#### What you have to do
Start with the first line of the material. Repeat each line exactly through the one that contains "(vcore.zipIdx).map fun x".

#### Input data
-- ==== Sys2Proof/Machine/Power.lean ====
section
/-! DEFINITION. The power governor, power failure, trips, stack temperatures, reference clocks, section capture, the TAP and the
passing of time (spec/17_power_and_faults.md R432 to R442, R447 to R450; spec/10_memory.md R255, R256; spec/18_package.md R460 to
R464; spec/02_beats_and_blocking.md R49 to R54). -/

namespace Sys2Proof.Machine

/-! The governor (R432 to R435). -/

/-- A rail's step toward its target within 1 µs: at most 12.5 mV, in units of 2.5 mV. -/
def railStep (v target : Nat) : Nat := if v < target then min (v + 5) target else max (v - 5) target
/-- The rails after a step; one whose target write receives no valid response stays as it was (R457). -/
def railsAfter (silent : List Nat) (target : Nat) (vcore : List Nat) : List Nat :=
  (vcore.zipIdx).map fun x => if silent.contains x.2 then x.1 else railStep x.1 target

/-- The code the limits allow (R433), from the readings' highest codes. -/
def State.railLimit (s : State) (r : GovernorReading) : Nat :=
  let cap := if s.pins.pwrcap || s.pins.pwrwarn then r.pwrcapCode else 255
  min (min (s.get .pwrVtarget 7 0) r.capCode) (min cap r.thermCode)

/-- Whether one limit alone lowers a rail: it is the lowest, below PWR_VTARGET, and a rail stands above it. -/
def State.lowers (s : State) (r : GovernorReading) (code : Nat) : Bool :=
  code == s.railLimit r && decide (code < s.get .pwrVtarget 7 0) &&
    s.power.vcore.zipIdx.any fun x => !r.silent.contains x.2 && decide (2 * max code 110 < x.1)

/-- GOVERNOR_STEP. Telemetry stops with the apex cores (R430). -/
def execGovernorStep (r : GovernorReading) (s : State) : Host.Outcome State Fault Refusal :=
  if !s.awake || s.halted || s.boot.phase < 5 || s.boot.recovery then .next s
  else
    let s := s.useNow [.pwrVtarget, .pwrCap, .pwrSlew]
    let limit := s.railLimit r
    let hit := s.lowers r r.capCode || (r.unmet && r.capCode == limit)
    let therm := s.lowers r r.thermCode
    let p := s.power
    let tele := s.boot.apexRun
    let s := { s with power := { p with
      vcore := railsAfter r.silent (2 * max limit 110) p.vcore
      gating := r.unmet
      slewing := r.slewing
      therm := r.thermCode == limit && decide (r.thermCode < s.get .pwrVtarget 7 0)
      powerW := if tele then r.powerW.toNat else p.powerW
      tjMax := if tele then r.tjMax.toNat else p.tjMax } }
    .next ((s.flag .pwrLog 0 hit).flag .pwrLog 2 therm)

/-- PWRCAP_ASSERT and PWRCAP_RELEASE (R434): the level is the governor's. -/
def execPwrcapAssert (s : State) : Host.Outcome State Fault Refusal :=
  let s := { s with pins := { s.pins with pwrcap := true } }
  .next (s.flag .pwrLog 1 s.awake)
def execPwrcapRelease (s : State) : Host.Outcome State Fault Refusal :=
  .next { s with pins := { s.pins with pwrcap := false } }

/-! The last-gasp record (R436, R439, R440). -/

/-- The first 2 KiB of the error-log block. -/
def State.logBytes (s : State) : List Byte :=
  (List.range 512).flatMap fun k =>
    natLe 4 (match regAt 0 (0x1000 + 4 * k) with | some r => (s.readVal 0 r).toNat | none => 0)

/-- A claimed item: its queue, WSEQ, gang index and whether it runs. -/
structure Claim where
  queue : Nat
  wseq : Nat
  gang : Nat
  running : Bool
  deriving DecidableEq, Repr

/-- What is claimed. -/
def State.claims (s : State) : List Claim :=
  (s.facets.flatMap fun x =>
    (match x.2.run with
     | some r => [{ queue := r.cl.queue, wseq := r.cl.wseq.toNat, gang := r.cl.gang, running := true }]
     | none => []) ++
    (match x.2.next with
     | some c => [{ queue := c.queue, wseq := c.wseq.toNat, gang := c.gang, running := false }]
     | none => [])) ++
  (s.codecs.flatMap fun x =>
    match x.2.job with
    | some j => [{ queue := j.queue, wseq := j.wseq.toNat, gang := 0, running := j.started }]
    | none => []) ++
  (s.tces.flatMap fun x => x.2.jobs.map fun j => { queue := j.queue, wseq := j.wseq.toNat, gang := 0, running := j.started })

/-- In ascending queue order, then ascending WSEQ. -/
def insClaim (x : Claim) : List Claim → List Claim
  | [] => [x]
  | y :: t => if x.queue < y.queue ∨ (x.queue = y.queue ∧ x.wseq ≤ y.wseq) then x :: y :: t else y :: insClaim x t
def State.inFlight (s : State) : List Claim := s.claims.foldr insClaim []

/-- A list of bytes cut or filled with zeros to a length. -/
def padTo (n : Nat) (l : List Byte) : List Byte := (l ++ List.replicate (n - l.length) 0).take n

/-- The record: `cause` is its CAUSE field. -/
def State.gaspRecord (s : State) (cause : Nat) : List Byte :=
  let l := s.inFlight
  let seq := match s.nv.newest with | some k => s.nv.slotSeq k | none => 0
  let fw := match s.boot.image with | some i => i.fwVer.toNat | none => 0
  let head := natLe 4 0x5047414C ++ natLe 4 (seq + 1) ++ natLe 8 s.time.toNat ++ natLe 4 cause ++ natLe 4 fw ++
    natLe 4 l.length ++ natLe 36 0
  let items := l.flatMap fun x => natLe 4 x.wseq ++ natLe 2 x.queue ++ natLe 1 x.gang ++ natLe 1 (b2n x.running)
  let b := head ++ s.logBytes ++ padTo 1968 items ++ natLe 12 0
  b ++ natLe 4 (crc32c b)

/-- Snapshot, and the start of Program: into the armed slot, or skipped. -/
def State.lastGasp (s : State) (cause : Nat) : State :=
  match s.gasp.armed with
  | none => { s with gasp := { s.gasp with skipped := true } }
  | some k =>
    if s.pins.nvmRel then { s with gasp := { s.gasp with skipped := true } }
    else { s with gasp := { s.gasp with armed := none, program := some { addr := s.nv.slotAt k, bytes := s.gaspRecord cause, since := s.time } } }

/-- Every stack enters, or leaves, self-refresh. -/
def State.selfRefresh (s : State) (b : Bool) : State :=
  (List.range 12).foldl (fun (s : State) t => s.setMemCtl t { s.memCtl t with selfRefresh := b }) s

/-- A request for a freeze in the scope of SEC_CTRL.SCOPE; while a record is programmed it waits until Check ends (R447). -/
def State.requestFreeze (s : State) : State :=
  if !s.awake then s
  else if s.gasp.program.isSome then { s with freeze := { s.freeze with due := true } }
  else
    let full := s.get .secCtrl 1 1 == 1
    let s := { s with freeze := { s.freeze with due := false } }
    if s.freeze.frozen then
      (if full then { s with freeze := { s.freeze with full := true } } else s)
    else
      let s := (s.flag .secLog 0 true).selfRefresh true
      { s with freeze := { frozen := true, full := full, readout := false, stamp := s.time } }

/-- Program and Check end: the record stands in its slot. -/
def State.endProgram (s : State) : State :=
  match s.gasp.program with
  | none => s
  | some g =>
    let s := { s with nv := { s.nv with nvm := nvProgram s.nv.nvm (cellsAt g.addr g.bytes) }, gasp := { s.gasp with program := none } }
    if s.freeze.due then s.requestFreeze else s

/-- They have ended once their bounds have passed: 1.2 ms and 20 µs after Snapshot (R436; DESIGN CHOICE, notes/assumptions/54.md). -/
def State.programTick (s : State) : State :=
  match s.gasp.program with
  | none => s
  | some g => if 1220000 ≤ (s.time - g.since).toNat then s.endProgram else s

/-- RELEASE = 1 (R415): the port completes its access and stops driving the lands. -/
def State.nvmRelease (s : State) : State := let s := s.endProgram; { s with pins := { s.pins with nvmRel := true } }

/-- PWRWARN_ASSERT (R436). -/
def execPwrwarnAssert (s : State) : Host.Outcome State Fault Refusal :=
  if s.pins.pwrwarn then .next s
  else
    let s := { s with pins := { s.pins with pwrwarn := true } }
    if !s.awake || s.halted then .next s
    else .next ({ s with power := { s.power with warnStop := true } }.lastGasp 0)

/-- PWRWARN_WITHDRAW (R438): Program and Check are completed first. -/
def execPwrwarnWithdraw (s : State) : Host.Outcome State Fault Refusal :=
  let s := { s with pins := { s.pins with pwrwarn := false } }
  if !s.awake || !s.power.warnStop then .next s
  else .next ({ s with power := { s.power with warnStop := false } }.flag .pwrLog 5 true).endProgram

/-- Whether a cause of R441 can name a source, and holds as far as the state says: a stack's temperature is what was read last. -/
def State.tripHolds (s : State) (cause source : Nat) : Bool :=
  match cause with
  | 1 => decide (source < 6)
  | 2 => decide (source < 12) && decide (110 < (s.memCtl source).temp)
  | 3 | 4 => decide (source < 4)
  | 5 => decide (source ≤ 12)
  | _ => false

/-- A trip (R442). The record is written if the management rail (index 11) and the NVM rail (12) are in range. -/
def State.trip (s : State) (cause source : Nat) : State :=
  if !s.awake || s.halted || !s.tripHolds cause source then s
  else
    let s := { s with halted := true, pins := { s.pins with trip := true } }
    let s := (s.put .pwrTrip 11 8 cause).put .pwrTrip 7 0 source
    if cause = 5 ∧ (source = 11 ∨ source = 12) then s else s.lastGasp (cause + 256 * source)
/-- TRIP. -/
def execTrip (cause : Fin 16) (source : BitVec 8) (s : State) : Host.Outcome State Fault Refusal := .next (s.trip cause source.toNat)

/-- APEX_STOP (R429, R430): an error in apex-core memory stops the cores, in boot too. -/
def State.stopApex (s : State) : State :=
  { s with boot := { s.boot with apexRun := false, apexDead := true }, pins := { s.pins with apexHb := false } }
def execApexStop (s : State) : Host.Outcome State Fault Refusal := .next (if s.pins.reset then s else s.stopApex)

/-! Refresh and temperature (spec/10_memory.md R255, R256). -/

/-- The refresh code after a reading. -/
def refreshAfter (old temp : Nat) : Nat :=
  if 96 ≤ temp then 2
  else if 86 ≤ temp then (if old = 2 ∧ 93 < temp then 2 else 1)
  else if temp ≤ 83 then 0
  else if old = 0 then 0 else 1

/-- STACK_TEMP_READ: a stack that drains or ramps is in service too (R452). A reading above 110 °C is a trip (R441). -/
def execStackTempRead (t : StackId) (temp : BitVec 8) (s : State) : Host.Outcome State Fault Refusal :=
  if !s.awake || s.halted || (s.unit (uStack t)).st == .off then .next s
  else
    let m := s.memCtl t
    let r := refreshAfter m.refresh temp.toNat
    let th := if 105 < temp.toNat then true else if temp.toNat ≤ 103 then false else m.throttle
    let s := s.setMemCtl t { m with temp := temp.toNat, refresh := r, throttle := th }
    .next (((s.flag (.memLog t) 0 (decide (m.refresh < r))).flag (.memLog t) 1 (th && !m.throttle)).trip 2 t)

/-- HBM_REFRESH: the interval has expired, and refresh waits at the controller's arbiters as class P0. -/
def execHbmRefresh (t : StackId) (s : State) : Host.Outcome State Fault Refusal :=
  let m := s.memCtl t
  if !s.awake || s.halted || m.selfRefresh || (s.unit (uStack t)).st == .off then .next s
  else .next (s.setMemCtl t { m with refreshDue := true })

/-! Reference clocks (R460). -/

/-- A port loses every lane (R284). -/
def State.loseLanes (s : State) (p : Nat) : State :=
  let q := s.port p
  if q.lanes.isEmpty || !(q.st == .up || q.st == .draining || q.st == .disabled || (q.st == .training && q.trained)) then s
  else ((s.setPort p { q with lanes := [], lost := q.lanes ++ q.lost }).flag (.lnkPortLog p) 1 true).portAbsent p

/-- REFCLK_LOSS. Without REFCLK_SYS the fabric holds as in a full section capture. -/
def execRefclkLoss (c : RefClock) (s : State) : Host.Outcome State Fault Refusal :=
  if s.pins.reset then .next s
  else
    match c with
    | .pcie => .next { s with clocks := { s.clocks with pcie := false } }
    | .vid => .next { s with clocks := { s.clocks with vid := false } }
    | .sys =>
      .next { s with clocks := { s.clocks with sys := false }, pins := { s.pins with apexHb := false }
                     freeze := { s.freeze with frozen := true, full := true } }
    | .opt =>
      let s := { s with clocks := { s.clocks with opt := false } }
      .next ((List.range 12).foldl State.loseLanes s)

/-! Section capture (R447 to R450). -/

/-- FREEZE_N_ASSERT. -/
def execFreezeNAssert (s : State) : Host.Outcome State Fault Refusal :=
  .next ({ s with pins := { s.pins with freeze := true } }.requestFreeze)

/-- A port after a thaw (R450): its neighbours have lost lock on it, and it trains afresh; a QUARANTINED one waits for its
release (R308). One that ENABLE or FAILED turns off, draining already or not, is OFF, since nothing is left to drain (R310,
R452); where they ask for it again it trains from there. -/
def State.thawPort (s : State) (p : Nat) : State :=
  match (s.port p).st with
  | .off | .quarantined => s.settlePort p
  | st =>
    if st != .draining && s.unitEn (uPort p) && !(s.unit (uPort p)).failed then
      (s.leaveUp p .training).trainPort p (s.portLanes p)
    else
      let s := s.leaveUp p .off
      (s.setPort p (s.port p).blank).settlePort p

/-- THAW (R450): FREEZE_N is deasserted; a core freeze ends when REQ is 0 and no read-out is in progress, and the
transitions that waited begin (R448). -/
def execThaw (s : State) : Host.Outcome State Fault Refusal :=
  let s := { s with pins := { s.pins with freeze := false } }
  if !s.awake || !s.freeze.frozen || s.freeze.readout || s.get .secCtrl 0 0 ≠ 0 then .next s
  else
    let s := ({ s with freeze := { s.freeze with frozen := false, full := false, readout := false } }).selfRefresh false
    let s := (List.range 52).foldl State.settleUnit s
    let s := parts32.foldl State.settlePart (s.use (parts32.map .partCtrl))
    .next ((List.range 12).foldl State.thawPort s)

#### The answer
-- ==== Sys2Proof/Machine/Power.lean ====
section
/-! DEFINITION. The power governor, power failure, trips, stack temperatures, reference clocks, section capture, the TAP and the
passing of time (spec/17_power_and_faults.md R432 to R442, R447 to R450; spec/10_memory.md R255, R256; spec/18_package.md R460 to
R464; spec/02_beats_and_blocking.md R49 to R54). -/

namespace Sys2Proof.Machine

/-! The governor (R432 to R435). -/

/-- A rail's step toward its target within 1 µs: at most 12.5 mV, in units of 2.5 mV. -/
def railStep (v target : Nat) : Nat := if v < target then min (v + 5) target else max (v - 5) target
/-- The rails after a step; one whose target write receives no valid response stays as it was (R457). -/
def railsAfter (silent : List Nat) (target : Nat) (vcore : List Nat) : List Nat :=
  (vcore.zipIdx).map fun x => if silent.contains x.2 then x.1 else railStep x.1 target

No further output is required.